> [YOUR GOAL]
Set down exactly, from the records below, the line with "ORD_ECC_CNT | ORD_IMG" through the line with "KSQ_ECC_CNT | KSQ_IMG", and nothing else.

*** Opening of EXTRACTED ENTRIES ***

-- ==== Sys2Proof/Machine/RegMap.lean ====
section
/-! DEFINITION. The register map: every register field table of chapters 05 to 21, as data.

A register is named by `RegId` and the indices of its arrays.  A row gives its offset in the normal window of BAR0
(R504, Table 20.3), its array dimensions as (count, stride), whether it is marked CFG (R510), and its fields:
low bit, width, access code (Table 00.4), reset value, reserved encodings (R10) and lock (R571).  A bit no field
names is reserved (R9). -/
namespace Sys2Proof.Machine

/-- Access codes of Table 00.4 that the field tables use (no field of the part is WOS). -/
inductive Acc | rw | ro | w1c | w1s | wo | rc | rwl
  deriving DecidableEq, Repr

/-- A field's value after a reset that clears it: a number, or a rule over the register's index. -/
inductive ResetVal
  | val (n : Nat)
  | ringKind | msixVec | laOwner | evLim | evBurst | evWin | evSev | panState | opener | maxLenReset
  deriving DecidableEq, Repr

/-- The encodings a field accepts; every other one is reserved (R10). -/
inductive Legal
  | any
  | range (lo hi : Nat)
  | resp | tempRange | freqHi | perfQ | perfL | gclEn | gclLen | destWord | ffe | fecOff | maxLen
  deriving DecidableEq, Repr

/-- What locks a field against a driver write (R571). -/
inductive Lock
  | open | provMaint | prov | maint | maintD1 | rawSrc | limitable | freqLocked | epochCfg | ringEn | laPair
  | dbg1 | dbg2 | standby | gclBank | anyEn | subEn | subEnL
  deriving DecidableEq, Repr

structure FieldRow where
  lo : Nat
  w : Nat
  acc : Acc
  reset : ResetVal
  legal : Legal
  lock : Lock
  deriving DecidableEq, Repr

structure RegRow where
  base : Nat
  dims : List (Nat × Nat)
  cfg : Bool
  fields : List FieldRow
  deriving DecidableEq, Repr

/-- A field as the block chapters name it: the bit address of its element 0 (byte offset × 32 + low bit), its
width, the strides of its indices in the same unit, and whether its register is marked CFG. -/
structure Fld where
  base : Nat
  w : Nat
  strides : List Nat
  cfg : Bool
  deriving DecidableEq, Repr

/-- The registers, by block. -/
inductive RegId
  | SYS_ID | SYS_STAT | SYS_CTL | SYS_BOOT_STAT | SYS_COMMIT | SYS_CFG_REF | SYS_CFG_CRC | SYS_CFG_CRC_PAIR | SYS_CFG_CHK | SYS_DRIFT_CNT | SYS_SMB_CNT | SYS_STRAP
  | MOD_STAT | MOD_DBG_CTL | MOD_DRAIN_CFG | MOD_AUTH_STAT | MOD_LAST | MOD_TRANS_CNT | MOD_REFUSE_CNT
  | HIF_LINK_STAT | HIF_IDE_STAT | HIF_IDE_CFG | HIF_DMA_ERR | HIF_DMA_ADDR_LO | HIF_DMA_ADDR_HI | HIF_LA_OWNER | HIF_RING_BASE_LO | HIF_RING_BASE_HI | HIF_RING_WB_LO | HIF_RING_WB_HI | HIF_RING_BUF_LO | HIF_RING_BUF_HI | HIF_RING_CFG | HIF_RING_DB | HIF_RING_PTR | HIF_RING_STAT | HIF_MSIX_MAP | HIF_MSIX_MOD
  | EVR_STAT | EVR_WR | EVR_NEXT_SEQ_LO | EVR_NEXT_SEQ_HI | EVR_OLDEST | EVR_OLDEST_SEQ_LO | EVR_OLDEST_SEQ_HI | EVR_DRAIN_CFG | EVR_DRAIN_SEQ_LO | EVR_DRAIN_SEQ_HI | EVR_PAGE | EVR_LOST_CNT | EVR_SUPP_CNT | EVR_CODE_CFG
  | FLT_STAT | FLT_CFG | FLT_LAST | FLT_CLASS_STAT | FLT_CLASS_CNT
  | TMP_STICKY | TMP_CAUSE | TMP_RESP0 | TMP_RESP1 | TMP_TEMP_CFG | TMP_TEMP | TMP_VBAT | TMP_VIGIL | TMP_NOTE
  | CRF_STAT | CRF_IN_CFG | CRF_IN_STAT | CRF_TOUCH_CFG | CRF_PIN_STAT | CRF_LED_CTL | CRF_FILL_CFG | CRF_FILL_STAT | CRF_FILL_CNT
  | TIM_STAT | TIM_CTL | TIM_REF_CFG | TIM_FREQ_LO | TIM_FREQ_HI | TIM_SLEW_CFG | TIM_ADJ_LO | TIM_ADJ_HI | TIM_SET_SEC_LO | TIM_SET_SEC_HI | TIM_SET_NS | TIM_SET_FRAC | TIM_CAP_SEC_LO | TIM_CAP_SEC_HI | TIM_CAP_NS | TIM_CAP_FRAC | TIM_EPOCH_CFG | TIM_EPOCH_ORG_LO | TIM_EPOCH_ORG_HI | TIM_EPOCH_LO | TIM_EPOCH_HI | TIM_ELAPSED_LO | TIM_ELAPSED_HI | TIM_PPS_CFG | TIM_PPS_CAP_SEC_LO | TIM_PPS_CAP_SEC_HI | TIM_PPS_CAP_NS | TIM_PPS_CAP_FRAC | TIM_LANE_ADJ | TIM_LANE_STAT | TIM_IGT_DIFF_LO | TIM_IGT_DIFF_HI
  | ENT_STAT | ENT_SRC_STAT | ENT_RESEED_CNT | ENT_CALLS | ENT_WAIT | ENT_CTL | ENT_RAW_CTL | ENT_RAW_DATA | ENT_PARAM
  | VLT_STAT | VLT_STORE_VER | VLT_OWNER | VLT_SLOTS | VLT_WALK | VLT_ECC_CNT | VLT_DEVID_LO | VLT_DEVID_HI
  | ORD_STAT | ORD_BLK_CNT | ORD_EXC_CNT | ORD_ECC_CNT | ORD_IMG
  | KSQ_STAT | KSQ_RUN_CNT | KSQ_EXC_CNT | KSQ_ECC_CNT | KSQ_IMG
  | LAD_Q_STAT | LAD_Q_CFG | LAD_IMG | LAD_IMG_INFO | LAD_EXC_CNT | LAD_ECC_CNT | LAD_SMP_CFG | LAD_SMP_PTR | LAD_QCNT_CHAIN | LAD_QCNT_OVF | LAD_QCNT_SEL | LAD_QCNT | LAD_DBG_CTL | LAD_DBG_BP | LAD_DBG_PC | LAD_DBG_REG_SEL | LAD_DBG_REG_LO | LAD_DBG_REG_HI | LAD_STAT | LAD_CNT_SEL | LAD_EXC_PC | LAD_CNT_LO | LAD_CNT_HI | LAD_SMP_LO | LAD_SMP_HI
  | PAN_STAT | PAN_CTL | PAN_ERR_CNT | PAN_REPLAY_CNT | PAN_Q_STAT | PAN_LA_CFG
  | SAX_REKEY_CFG | SAX_GUARD_CFG | SAX_STAT | SAX_SCHED_PEND | SAX_STALE_CNT | SAX_QUIET_REJ_CNT | SAX_SA_SEL | SAX_SA_INFO | SAX_SA_KEY | SAX_SA_PN_LO | SAX_SA_PN_HI | SAX_SA_LOW_LO | SAX_SA_LOW_HI | SAX_SA_CH
  | SLU_STAT | SLU_BUF_STAT | SLU_SMP_CFG | SLU_SMP_LEN | SLU_SMP_DROP_CNT | SLU_IND_SEL | SLU_IND_CMD | SLU_IND_DATA | SLU_PORT_CFG | SLU_GCL_CFG | SLU_GCL_CYCLE | SLU_GCL_BASE_NS | SLU_GCL_BASE_SEC_LO | SLU_GCL_BASE_SEC_HI | SLU_GCL_STAT | SLU_CLS_CFG | SLU_GCL_ENT_LO | SLU_GCL_ENT_HI | SLU_SMP_LIST
  | FWD_STAT | FWD_CFG | FWD_AGE_CFG | FWD_COUNT | FWD_LRN_STAT | FWD_LRN_DROP_CNT | FWD_PARITY_CNT | FWD_MOVE_CNT | FWD_IND_SEL | FWD_IND_CMD | FWD_IND_DATA | FWD_DOM_FLOOD | FWD_PORT_CFG | FWD_PORT_CNT
  | MEM_STAT | MEM_FRAME_KID | MEM_KSTAT_LO | MEM_KSTAT_HI | MEM_PC_RET_LO | MEM_PC_RET_HI | MEM_PMAP | MEM_ECC_CNT | MEM_TAG_FAIL_CNT | MEM_NODE_FAIL_CNT | MEM_OVF_CNT | MEM_VIOL_CNT | MEM_VIOL_ADDR_LO | MEM_VIOL_ADDR_HI | MEM_KSTAT_2 | MEM_KSTAT_3 | MEM_FUNC_KID
  | PRS_STAT | PRS_PAIR_CFG | PRS_CTL | PRS_CLAIM | PRS_HEALTH | PRS_COPY_CYCLE | PRS_COPY_CNT | PRS_MISS_CNT | PRS_TAKEOVER_CNT | PRS_REVERT | PRS_STACK_CFG | PRS_STACK_STAT | PRS_STRAP | PRS_LINK_AUTH_CNT | PRS_MEMBER
  | CNT_STAT | CNT_SEL | CNT_DATA_LO | CNT_DATA_HI | CNT_ECC_CNT | CNT_LOST_IDX
  | SRD_LANE_CTL | SRD_LANE_STAT | SRD_TX_FFE | SRD_PRBS_CFG | SRD_PRBS_ERR | SRD_SYM_ERR | LNK_LINK_CFG | LNK_LINK_STAT | LNK_FEC_CORR | LNK_FEC_UNCORR
  | PRT_LINK_CFG | PRT_LINK_STAT | PRT_SUB_CFG | PRT_CT_LEAD | PRT_MAC_LO | PRT_MAC_HI | PRT_FEC_CORR | PRT_FEC_UNCORR
  | PRT_FRM_CFG | PRT_INGOT_RATE | PRT_INGOT_LEAD | PRT_REASM_CFG | PRT_INGOT_DA_LO | PRT_INGOT_DA_HI | PRT_RX_SCI_LO | PRT_RX_SCI_HI | PRT_FRM_STAT | PRT_TAG_MAP
  deriving DecidableEq, Repr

*** Close of EXTRACTED ENTRIES ***

> [YOUR SOLUTION]
  | ORD_STAT | ORD_BLK_CNT | ORD_EXC_CNT | ORD_ECC_CNT | ORD_IMG
  | KSQ_STAT | KSQ_RUN_CNT | KSQ_EXC_CNT | KSQ_ECC_CNT | KSQ_IMG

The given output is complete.